Artist

The Dramatics

Genre: R&B ,Soul ,Quiet Storm ,Smooth Soul
Origin: U.S.A
Active: 1964 - Present
Listen on Coda
Initially performing under the moniker the Dynamics, the six-voice ensemble of Rob Davis, Ron Banks, Larry Reed, Robert Ellington, Larry "Squirrel" Demps, and Elbert Wilkens issued a pair of singles on the Wingate imprint that failed to register on any chart. After Ellington departed, the lineup shrank to five members and adopted the name the Dramatics. The act then moved to the Sport label, where its first chart entry arrived in 1967 with the single “All Because of You,” which climbed to number 42 on the R&B survey. Limited sales and mounting frustration among several members soon triggered further turnover: lead vocalist Reed stepped aside for William “Wee Gee” Howard, while Willie Ford of the Capitols assumed Rob Davis’s bass role. Around the same period the Dramatics aligned with producer Don Davis’s production company.

Despite the lineup stabilizing, commercial momentum remained elusive. From 1967 through 1971 the group made scant impression on national charts or sales reports. Late in 1971, Don Davis called the members into the studio to cut songwriter Tony Hester’s “Watcha See Is Watcha Get.” The track became the Dramatics’ breakthrough, rising to number three on the R&B chart and lingering for fifteen weeks. Its follow-up, “Get Up and Get Down,” also reached the R&B Top Ten.

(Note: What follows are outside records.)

/-- The core's counter of waits for leave that is a party's (R171): slots 0 to 3, the copy engine, the matrix engine. -/
def leaveIndex : Party → Option (Nat × Nat)
  | .slot c n => some (c, n)
  | .engine c .copy => some (c, 4)
  | .engine c .matrix => some (c, 5)
  | _ => none
/-- The wait of a request for leave ends: its clocks are counted. -/
def leaveWaited (s : State) (p : Party) (asked : Nat) : State :=
  match leaveIndex p with
  | some (c, i) => mapCore s c fun k => { k with leaveWait := tset 0 k.leaveWait i (tget 0 k.leaveWait i + BitVec.ofNat 64 (s.clock - asked)) }
  | none => s
/-- A party asks for leave no longer. -/
def dropAsk (s : State) (p : Party) : State :=
  match s.leaveQ.find? fun e => decide (e.2.1 = p) with
  | some e => leaveWaited { s with leaveQ := s.leaveQ.filter fun e => decide (e.2.1 ≠ p) } p e.2.2.2
  | none => s
/-- Every leave that a party holds ends (R169), and its request; LEAVE_END credits it. -/
def leaveOver (s : State) (p : Party) : State :=
  dropAsk { s with leaveHeld := s.leaveHeld.map fun h => if h.holder = p then { h with spent := true } else h } p
/-- The leave of one of a party's loops or records ends: those of one party have one charge. -/
def spendOne (p : Party) : List Leave → List Leave
  | [] => []
  | h :: r => if h.holder = p && !h.spent then { h with spent := true } :: r else h :: spendOne p r
def leaveOne (s : State) (p : Party) : State := { s with leaveHeld := spendOne p s.leaveHeld }

/-- The last loop ends: its exit records (R73, R172, R383), leave given up, `spred` as without it. -/
def endLoop (s : State) (p : Party) : State :=
  match innerLoop (taskOf s p) with
  | none => s
  | some l =>
    let lc := lcOf (taskOf s p) l.level
    let d := coreDebug s (coreNo p)
    let s1 := galRecord s p (taskOf s p).here 4 (galKind s p 3) (some l) lc (d.gtrig = 3 && d.gtval = l.id)
    let s2 := snapshot s1 p l.id
    let s3 := mapTask s2 p fun t =>
      let rest := t.loops.dropLast
      { t with loops := rest, lbuf := if rest.isEmpty then [] else t.lbuf, spred := if 1 < l.stages then 1 else t.spred }
    if l.leave then leaveOne s3 p else s3

/-- The loops whose bodies do not hold `target` end (R75), innermost first. -/
def leaveLoops (s : State) (p : Party) (target : Nat) : Nat → State
  | 0 => s
  | n + 1 =>
    match hereLoop (taskOf s p) with
    | none => s
    | some l => if l.start ≤ target ∧ target < l.start + l.len then s else leaveLoops (endLoop s p) p target n

/-- A taken transfer of a Porter stream: the buffer is emptied when it does not hold the target (R299), and
a `loopc` whose body is left ends (R310). -/
def porterGo (t : Task) (target : Nat) : Task :=
  { t with
    fetched := if t.fetched.any fun e => decide (e.1 = target) then t.fetched else []
    loopcs := t.loopcs.filter fun l => l.level != t.level || (decide (l.start ≤ target) && decide (target < l.start + l.len)) }

/-- A taken transfer to word `target` (R75, R121). -/
def transfer (s : State) (p : Party) (target : Nat) : State :=
  let s1 := galBranch s p (taskOf s p).here target
  let s2 := leaveLoops s1 p target 3
  mapTask s2 p fun t => { if isPorter p then porterGo t target else t with pc := target, fell := false }

/-- A word in the body of an active loop, and one that an active loop has passed already: it issues from the loop buffer (R72). -/
def inBody (t : Task) (i : Nat) : Bool := t.loops.any fun l => bodyHolds t l i
def pastFirst (t : Task) (i : Nat) : Bool := t.loops.any fun l => bodyHolds t l i && decide (0 < l.iter)

/-- The word that a party issues at index `i`: the loop buffer's after a body's first pass (R72). -/
def issueCode (s : State) (p : Party) (i : Nat) : Option Word :=
  let t := taskOf s p
  match (if pastFirst t i then (t.lbuf.find? fun e => decide (e.1 = i)).map (·.2) else none) with
  | some w => some w
  | none => codeWord s p i

/-- The loop buffer takes the words of a body as its loop opens, those that its first pass will not issue among them; words that it holds of an
enclosing body stay (R72). -/
def takeBody (s : State) (p : Party) (t : Task) (start len : Nat) : Task :=
  { t with lbuf := (List.range len).foldl (fun b i =>
      if b.any fun e => decide (e.1 = start + i) then b
      else match codeWord s p (start + i) with | some w => tput b (start + i) w | none => b) t.lbuf }

/-- The loop buffer takes the word fetched at the pc, if it lies in an active body. -/
def bufferWord (s : State) (p : Party) (w : Word) : State :=
  if inBody (taskOf s p) (taskOf s p).pc then mapTask s p fun t => { t with lbuf := tput t.lbuf t.pc w } else s

/-- The loop buffer of a restored task, refilled: the outermost body holds every other (R72, R76). -/
def refillLoops (s : State) (p : Party) (t : Task) : Task :=
  match t.loops with
  | [] => t
  | l :: _ => { t with lbuf := (List.range l.len).filterMap fun i => (codeWord s p (l.start + i)).map fun w => (l.start + i, w) }

/-- The current word lies in a stage that is not active (R74). -/
def inactive (t : Task) : Bool :=
  match pipedLoop t with
  | some l => l.buf = t.level && decide (l.start ≤ t.pc) && decide (t.pc < l.start + l.len) && !t.spred.getLsbD (stageOfWord l t.pc)
  | none => false

/-! ## Taking a trap (spec 16, R367-R374) -/

def mkTrap (cause detail : Nat) : TrapInfo := ⟨cause, detail, 0, 0, 0, 0, 0, 0, 0, 0, 0⟩
def cILL : Nat := 1
def cFMT : Nat := 2
def cEXP : Nat := 3
def cSEMOVF : Nat := 4
def cPF : Nat := 5
def cCHK : Nat := 6
def cDBG : Nat := 7
def cLAUNCH : Nat := 8
def cPRIV : Nat := 9

/-- `tstat` of a trap (R68). -/
def tstatOf (t : Task) (word : Nat) (i : TrapInfo) : Word :=
  BitVec.ofNat 64 (word * 65536 + (if t.heldC then 32768 else 0) + (if t.heldE then 16384 else 0) + i.detail % 16 * 256
    + i.cause % 256)

/-- Where a party's frame header stands in its context's save area (R369; log 7): its offset there, its offset in the extent of the area's slot,
and the place of each byte, which follows a page of the area that moves (R406). -/
def frameOff (p : Party) : Nat := 128 * partyKey p
def frameAt (s : State) (p : Party) : Nat := (ctxOf s (taskOf s p).ctx).params.saveBase % 65536 + frameOff p
def framePlace (s : State) (p : Party) (i : Nat) : Place := pinLookup s (ctxOf s (taskOf s p).ctx).saveSlot (frameAt s p + i)
/-- A field of the header read. -/
def frameField (s : State) (p : Party) (i n : Nat) : Nat := leNat ((List.range n).map fun j => rdByte s (framePlace s p (i + j)))

/-- The 128-byte frame header (R370). -/
def frameBytes (t : Task) (i : TrapInfo) : List Byte :=
  leBytes 8 t.tstat.toNat ++ leBytes 8 i.resume ++ leBytes 8 i.word.toNat ++ leBytes 8 i.aux0.toNat
    ++ leBytes 8 i.aux1.toNat ++ leBytes 8 i.aux2.toNat ++ leBytes 8 t.flags.toNat ++ leBytes 8 0 ++ leBytes 1 0
    ++ leBytes 1 0 ++ leBytes 1 t.flights.length ++ leBytes 1 (t.heldC.toNat + 2 * t.heldE.toNat) ++ List.replicate 60 0

/-- The handler's window (R51, R369): the tokens of a first issue (R277), but `k0` names the frame header. -/
def handlerTask (s : State) (p : Party) (t : Task) (l : Launch) (args : Table KReg) : Task :=
  let c := ctxOf s t.ctx
  let slot := slotOf s c.saveSlot
  let off := frameOff p
  let k0 : KReg := mkTok c.saveSlot slot.gen 0 0xC 128 (c.params.saveBase % 65536 + off)
  { Task.fresh with
    status := .run
    ctx := t.ctx
    launch := t.launch
    stage := t.stage
    point := t.point
    run := s.runNo
    pc := l.handler
    k := tset noTok args 0 (kClean s k0)
    inHandler := true }

/-- The handler of a trapped task starts in its slot: the task is saved and its header written (R369). It waits while its own-slice token cannot be
made (log 25). -/
def startHandler (s : State) (p : Party) : State :=
  let t := taskOf s p
  match t.launch with
  | none => s
  | some (d, l) => match argToks s (coreNo p) (launchOf s d l) with
    | none => s
    | some (s0, args) =>
      let bs := frameBytes t t.trap
      let s1 := wrPlaces s0 p (ctxOf s t.ctx).saveSlot (frameAt s p) ((List.range bs.length).map fun i => (framePlace s p i, bs.getD i 0, 0xFF#8))
      let s2 := { s1 with saved := tput s1.saved (partyKey p) t, runNo := s1.runNo + 1 }
      noteOrder (putTask s2 p (handlerTask s2 p t (launchOf s d l) args)) p

/-- Asynchronous operations and posted stores of a trapped task complete before the save (R77). -/
def asyncDone (t : Task) : Bool := t.asyncs.isEmpty && t.exchs.isEmpty && t.stores.isEmpty

/-- The party's number in a supervisor frame (R374). -/
def frameSlot : Party → Nat
  | .slot _ n => n
  | .stream _ n => 64 + n
  | .super _ => 0xFF
  | .engine _ _ => 0

/-- A frame for the die's supervisor ring (R374); WORD is a word index, or a byte offset in a Porter buffer. -/
def superFrame (s : State) (p : Party) (i : TrapInfo) : State :=
  let word := (taskOf s p).tstat.toNat / 65536 * (if isPorter p then 8 else 1)
  mapDie s (dieNo p) fun d =>
    { d with frames := d.frames ++ [⟨p, (taskOf s p).run, (taskOf s p).launch, ctxNo s p, coreField p, frameSlot p, i, word, none⟩] }

/-- One task of a point has ended, or its entry is lost; `fail` reports the point failed (R258, R275, R295).
The second answer: the point is completed. A failed point stays in flight for good (R293). -/
def pointDown (e : Launch) (pt : List Nat) (fail : Bool) : Launch × Bool :=
  match e.flying.find? fun g => decide (g.point = pt) with
  | none => (e, false)
  | some g =>
    let bad := g.failed || fail
    let rest := e.flying.filter fun h => h.point != pt
    let e1 := { e with failedN := if fail && !g.failed then e.failedN + 1 else e.failedN }
    if g.live ≤ 1 && !bad then ({ e1 with flying := rest }, true)
    else ({ e1 with flying := e.flying.map fun h => if h.point = pt then { h with live := h.live - 1, failed := bad } else h }, false)

/-- A task's point reported failed. -/
def failTaskPoint (s : State) (p : Party) : State :=
  match (taskOf s p).launch with
  | some (d, l) => mapLaunch s d l fun e => (pointDown e (taskOf s p).point true).1
  | none => s

/-- A point reported failed by its task (R369, R295): its item of kind 9 is logged. -/
def failPoint (s : State) (p : Party) : State :=
  let t := taskOf s p
  failTaskPoint (logErrorAt s t.ctx { kind := 9, core := coreField p, unit := unitField p, record := t.pc }) p

/-- A slot freed: its window is zeroed (R126, R340). The race detector watches what its task accessed no longer (log 35). -/
def freeSlot (s : State) (p : Party) : State := putTask (noteOrder s p) p Task.fresh

/-- The one operation by which every trap is taken (R367-R374). `word` is the trapping word's index;
`i.resume` where the task resumes. PF, LAUNCH and every trap of the Porter go to the supervisor;
a DBG under STOP stops the launch (R382); a trap in a handler ends it as `halt` does, and with it the trapped task (R369); every other
trap goes to the handler task, which starts at once unless asynchronous operations are pending. -/
def takeTrap (s : State) (p : Party) (word : Nat) (i : TrapInfo) : State :=
  let s0 := landDue s p
  let s1 := mapTask s0 p fun t => { t with tstat := tstatOf t word i, trap := i, started := t.started }
  let d := coreDebug s (coreNo p)
  let s2 := galRecord s1 p word 5 (galKind s p 4) (innerLoop (taskOf s1 p)) (i.cause + 256 * i.detail) (d.gtrig = 1)
  let s3 := { s2 with moved := true }
  let t := taskOf s3 p
  if isPorter p then
    if isSuper p then
      mapTask (superFrame s3 p i) p fun t => { t with status := .supervised, pc := (dieOf s (dieNo p)).superEntry, fell := false }
    else mapTask (superFrame s3 p i) p fun t => { t with status := .supervised }
  else if i.cause = cDBG && (launchDebug s p).stop then mapTask s3 p fun t => { t with status := .held }
  else if t.inHandler then mapTask s3 p fun t => { t with status := .halting }
  else if i.cause = cPF || i.cause = cLAUNCH then mapTask (superFrame s3 p i) p fun t => { t with status := .supervised }
  else
    let s4 := mapTask s3 p fun t => { t with status := .trapped }
    if asyncDone t then startHandler s4 p else s4

/-- Return to the trapped task (R373): the frame's writable fields are applied; results in flight,
loops, held ticks and registers are those saved, and a body's end that the task had reached is still its end (R77); a RESUME that is the word
after the trapping one counts as reached from it, as the supervisor's action 1 does. -/
def returnTask (s : State) (p : Party) : State :=
  match s.saved.find? fun e => decide (e.1 = partyKey p) with
  | none => s
  | some (_, t) =>
    let pspec := frameField s p 64 1
    let resume := frameField s p 8 8
    let x := if 0x10 ≤ pspec ∧ pspec ≤ 0x2F then tset 0 t.x (pspec - 0x10) (BitVec.ofNat 64 (frameField s p 56 8)) else t.x
    let t1 := { t with
      status := .run
      pc := resume
      fell := if resume = t.tstat.toNat / 65536 + 1 then true else t.fell && decide (resume = t.pc)
      flags := BitVec.ofNat 8 (frameField s p 48 8)
      x := x
      k := t.k.map fun e => (e.1, kClean s e.2)
      step := frameField s p 65 1 % 2 = 1
      skipBp := true }
    noteOrder (putTask { s with saved := tdel s.saved (partyKey p) } p (refillLoops s p t1)) p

The next year Hester supplied another composition, “In the Rain,” which seized the top spot on the R&B chart for four straight weeks and simultaneously peaked at number five on the pop chart. Even as national visibility grew, internal shifts continued. Larry “L.J.” Reynolds, formerly of Chocolate Syrup and then pursuing solo work, encountered Ron Banks backstage at the Apollo after one of the group’s shows. With Howard absent that evening, Reynolds auditioned on the spot; shortly afterward he began filling in during Howard’s occasional absences, all while remaining under contract to Don Davis’s company.

Howard’s permanent exit in 1973 cleared the way for Reynolds to join full-time, an addition signaled by the R&B Top Ten single “Hey You! Get Off My Mountain.” Concurrently, Lenny Mayes took Elbert Wilkens’s place, prompting Wilkens to launch his own touring version of the Dramatics. Legal complications during this overlap led the original act to bill itself temporarily as Ron Banks & the Dramatics.

Throughout the disco era the group sustained a run of mainly R&B Top 20 singles, returning to the R&B Top Ten only once more with “Welcome Back Home” in 1980. Reynolds launched a solo career in 1981, and the band dissolved after Banks went solo in 1983. Periodic reunions followed, yielding fresh recordings every three or four years from the early eighties onward and occasional joint concert appearances.